-- ==== Sys2Proof/Machine/Me.lean ====
section
/-! DEFINITION. The matrix engine: descriptor checks (R102, R103, R107), tile operations (R96 to R101), lane mode (R108 to R112), the optimizer operations
(R195, R196), completions (R105, R145, R540). -/

namespace Sys2Proof.Machine

open Sys2Proof

/-- Byte field of a descriptor held as bytes. -/
def dByte (d : List Byte) (i : Nat) : Nat := fieldLE d i 1
def dHalf (d : List Byte) (i : Nat) : Nat := fieldLE d i 2
def dWord (d : List Byte) (i : Nat) : Nat := fieldLE d i 4

/-- A span of core memory: the descriptor byte that names it, first byte, length. -/
structure Span where
  field : Nat
  lo    : Nat
  len   : Nat
deriving DecidableEq, Repr

def Span.past (p : Span) : Bool := p.len != 0 && decide (2 ^ 20 < p.lo + p.len)
def Span.meets (p q : Span) : Bool := p.len != 0 && q.len != 0 && decide (p.lo < q.lo + q.len ∧ q.lo < p.lo + p.len)

/-- The lowest field of which a check fails. -/
def firstBad (l : List (Bool × Nat)) : Option Nat := (l.find? (·.1)).map (·.2)

/-- The lowest-numbered field among some. -/
def lowest : List Nat → Option Nat
  | [] => none
  | a :: r => match lowest r with
    | some b => some (min a b)
    | none => some a

/-- The operand class of a tile format (R97): 1 16-bit, 2 FP8, 3 MX, 4 integer. -/
def tileClass (f : Nat) : Nat :=
  if f = 1 ∨ f = 2 then 1 else if f = 3 ∨ f = 4 then 2 else if isMx f then 3 else if f = 5 ∨ f = 6 then 4 else 0

def fmtBits (f : Nat) : Nat := match fmtInfo f with
  | some i => i.bits
  | none => 0

/-- Bytes of `n` packed elements of format `f`. -/
def packedLen (f n : Nat) : Nat := ceilDiv (n * fmtBits f) 8

/-- The result of running a descriptor: completion status, field, flags, accumulators, generators, and bytes to write by core-memory offset. -/
structure MeOut where
  status : Status := St.success
  field  : Nat := 0xFFFF
  flags  : Nat := 0
  acc    : Option (Nat × List Word)
  gens   : List Nat
  writes : List (Nat × List Byte) := []
deriving DecidableEq, Repr

/-- The checks of a tile descriptor (R103): none, or the status and field. -/
def tileCheck (d : List Byte) (acc : Option (Nat × List Word)) : Option (Status × Nat) × List Span × List Span :=
  let fa := dByte d 1
  let fb := dByte d 2
  let fc := dByte d 3
  let k := dHalf d 4 + 1
  let rnd := dByte d 6
  let ab := dByte d 7
  let m := dByte d 8 % 32 + 1
  let n := dByte d 9 % 32 + 1
  let ca := tileClass fa
  let int := ca = 4
  let init := ab % 4
  let store := natBit ab 2
  let mx := ca = 3
  let w16 (f a : Nat) : Bool := (f == 1 || f == 2) && a % 2 != 0
  let wc := fmtBits fc
  let kept := match acc with
    | some (t, _) => t == (if int then 1 else 0)
    | none => false
  let bad := firstBad [
    (dByte d 0 != 1, 0), (ca == 0, 1), (tileClass fb != ca, 2),
    (wc == 0 || fc == 15 || (fc == 14 && !int), 3),
    (mx && k % 32 != 0, 4),
    (decide (8 ≤ rnd) || rnd % 4 == 3, 6),
    (decide (8 ≤ ab) || init == 3 || (init == 2 && !kept), 7),
    (decide (32 ≤ dByte d 8), 8), (decide (32 ≤ dByte d 9), 9), (dHalf d 10 != 0, 10),
    (w16 fa (dWord d 12), 12), (w16 fb (dWord d 16), 16),
    (store && ((wc == 16 && dWord d 20 % 2 != 0) || (wc == 32 && dWord d 20 % 4 != 0)), 20),
    (init == 1 && dWord d 24 % 4 != 0, 24),
    (w16 fa (dHalf d 28), 28), (w16 fb (dHalf d 30), 30),
    (store && ((wc == 16 && dHalf d 32 % 2 != 0) || (wc == 32 && dHalf d 32 % 4 != 0)), 32),
    (dHalf d 34 != 0, 34), (fc == 14 && dWord d 48 != 0x3F800000, 48), (dWord d 52 != 0, 52)]
  let ins := [⟨12, dWord d 12, (k - 1) * dHalf d 28 + packedLen fa 32⟩, ⟨16, dWord d 16, (k - 1) * dHalf d 30 + packedLen fb 32⟩] ++
    (if init = 1 then [⟨24, dWord d 24, 4096⟩] else []) ++
    (if mx then [⟨36, dWord d 36, k⟩, ⟨40, dWord d 40, k⟩] else [])
  let outs : List Span := if store then
      [⟨20, dWord d 20, (m - 1) * dHalf d 32 + packedLen fc n⟩] ++ (if isMx fc then [⟨44, dWord d 44, m⟩] else [])
    else []
  match bad with
  | some f => (some (St.invalidField, f), ins, outs)
  | none =>
    match lowest (((ins ++ outs).filter Span.past).map (·.field)) with
    | some f => (some (St.addrRange, f), ins, outs)
    | none =>
      match lowest ((outs.filter (fun o => ins.any (o.meets ·))).map (·.field)) with
      | some f => (some (St.operandOverlap, f), ins, outs)
      | none => (none, ins, outs)

/-- One product of a group with its block scales (R98), and whether an input is a NaN. -/
def tileProduct (d mem : List Byte) (fa fb : Fmt) (mx : Bool) (i j k : Nat) : Val × Bool :=
  let ea := unpack fa.bits (mem.drop (dWord d 12 + k * dHalf d 28)) i
  let eb := unpack fb.bits (mem.drop (dWord d 16 + k * dHalf d 30)) j
  let sa := if mx then fieldLE mem (dWord d 36 + k / 32 * 32 + i) 1 else 127
  let sb := if mx then fieldLE mem (dWord d 40 + k / 32 * 32 + j) 1 else 127
  let a := decodeScaled fa ea sa
  let b := decodeScaled fb eb sb
  (a.mul b, a.isNan || b.isNan)

/-- A value truncated where its exponent lies below 2^q: roundTo's result counts steps of 2^q when q exceeds the exponent. -/
def truncVal (q : Int) (v : Val) : Val :=
  match v with
  | .fin s m e => if q ≤ e then .fin s m e else mkVal s (roundTo 2 0 m e q) q
  | v => v

/-- The group sum and its flags (R98, R100). -/
def groupSum (sixteen : Bool) (l : List (Val × Bool)) : Val × Nat :=
  let vs := l.map (·.1)
  let nanIn := l.any (·.2)
  let e := match vs.foldl largerMag none with
    | some (m, e) => expOf m e
    | none => 0
  let vs := if sixteen then vs.map (truncVal (e - 50)) else vs
  let sum := match vs with
    | [] => .zero false
    | v :: r => r.foldl Val.add v
  let fl := if nanIn then fNanIn else 0
  let fl := if sum.isNan ∧ ¬ nanIn then Nat.lor fl fInvalid else fl
  let infs := vs.any (fun v => match v with
    | .inf _ => true
    | _ => false)
  (sum, if infs ∧ ¬ sum.isNan then Nat.lor fl fOverflow else fl)

/-- One accumulator over every group of the descriptor (R98 to R100). -/
def accumulate (d mem : List Byte) (fa fb : Fmt) (cls i j : Nat) : Nat → Nat → Nat → Nat → Nat × Nat
  | 0, _, acc, fl => (acc, fl)
  | g + 1, k0, acc, fl =>
    let k := min 32 (dHalf d 4 + 1 - k0)
    let (sum, f) := groupSum (cls == 1) ((List.range k).map (fun x => tileProduct d mem fa fb (cls == 3) i j (k0 + x)))
    if cls = 4 then
      let x : Int := signedOf 32 acc + sum.units 0
      let y : Int := max (-(2 ^ 31 : Int)) (min x (2 ^ 31 - 1))
      accumulate d mem fa fb cls i j g (k0 + 32) (BitVec.ofInt 32 y).toNat (if x = y then fl else Nat.lor fl fIntSat)
    else
      let a := val32 acc
      let r := a.add sum
      let (w, rf) := toF32 r
      let inv := if r.isNan ∧ ¬ a.isNan ∧ ¬ sum.isNan then fInvalid else 0
      accumulate d mem fa fb cls i j g (k0 + 32) w (Nat.lor (Nat.lor fl f) (Nat.lor rf inv))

* **TASK GOAL**:
The reply should hold only the lines of the listing above starting at the line containing "def packedLen (f" and ending at the line containing "(store && ((wc == 16 && dHalf", exactly as written.

* **EXERCISE SOLUTION**:
def packedLen (f n : Nat) : Nat := ceilDiv (n * fmtBits f) 8

/-- The result of running a descriptor: completion status, field, flags, accumulators, generators, and bytes to write by core-memory offset. -/
structure MeOut where
  status : Status := St.success
  field  : Nat := 0xFFFF
  flags  : Nat := 0
  acc    : Option (Nat × List Word)
  gens   : List Nat
  writes : List (Nat × List Byte) := []
deriving DecidableEq, Repr

/-- The checks of a tile descriptor (R103): none, or the status and field. -/
def tileCheck (d : List Byte) (acc : Option (Nat × List Word)) : Option (Status × Nat) × List Span × List Span :=
  let fa := dByte d 1
  let fb := dByte d 2
  let fc := dByte d 3
  let k := dHalf d 4 + 1
  let rnd := dByte d 6
  let ab := dByte d 7
  let m := dByte d 8 % 32 + 1
  let n := dByte d 9 % 32 + 1
  let ca := tileClass fa
  let int := ca = 4
  let init := ab % 4
  let store := natBit ab 2
  let mx := ca = 3
  let w16 (f a : Nat) : Bool := (f == 1 || f == 2) && a % 2 != 0
  let wc := fmtBits fc
  let kept := match acc with
    | some (t, _) => t == (if int then 1 else 0)
    | none => false
  let bad := firstBad [
    (dByte d 0 != 1, 0), (ca == 0, 1), (tileClass fb != ca, 2),
    (wc == 0 || fc == 15 || (fc == 14 && !int), 3),
    (mx && k % 32 != 0, 4),
    (decide (8 ≤ rnd) || rnd % 4 == 3, 6),
    (decide (8 ≤ ab) || init == 3 || (init == 2 && !kept), 7),
    (decide (32 ≤ dByte d 8), 8), (decide (32 ≤ dByte d 9), 9), (dHalf d 10 != 0, 10),
    (w16 fa (dWord d 12), 12), (w16 fb (dWord d 16), 16),
    (store && ((wc == 16 && dWord d 20 % 2 != 0) || (wc == 32 && dWord d 20 % 4 != 0)), 20),
    (init == 1 && dWord d 24 % 4 != 0, 24),
    (w16 fa (dHalf d 28), 28), (w16 fb (dHalf d 30), 30),
    (store && ((wc == 16 && dHalf d 32 % 2 != 0) || (wc == 32 && dHalf d 32 % 4 != 0)), 32),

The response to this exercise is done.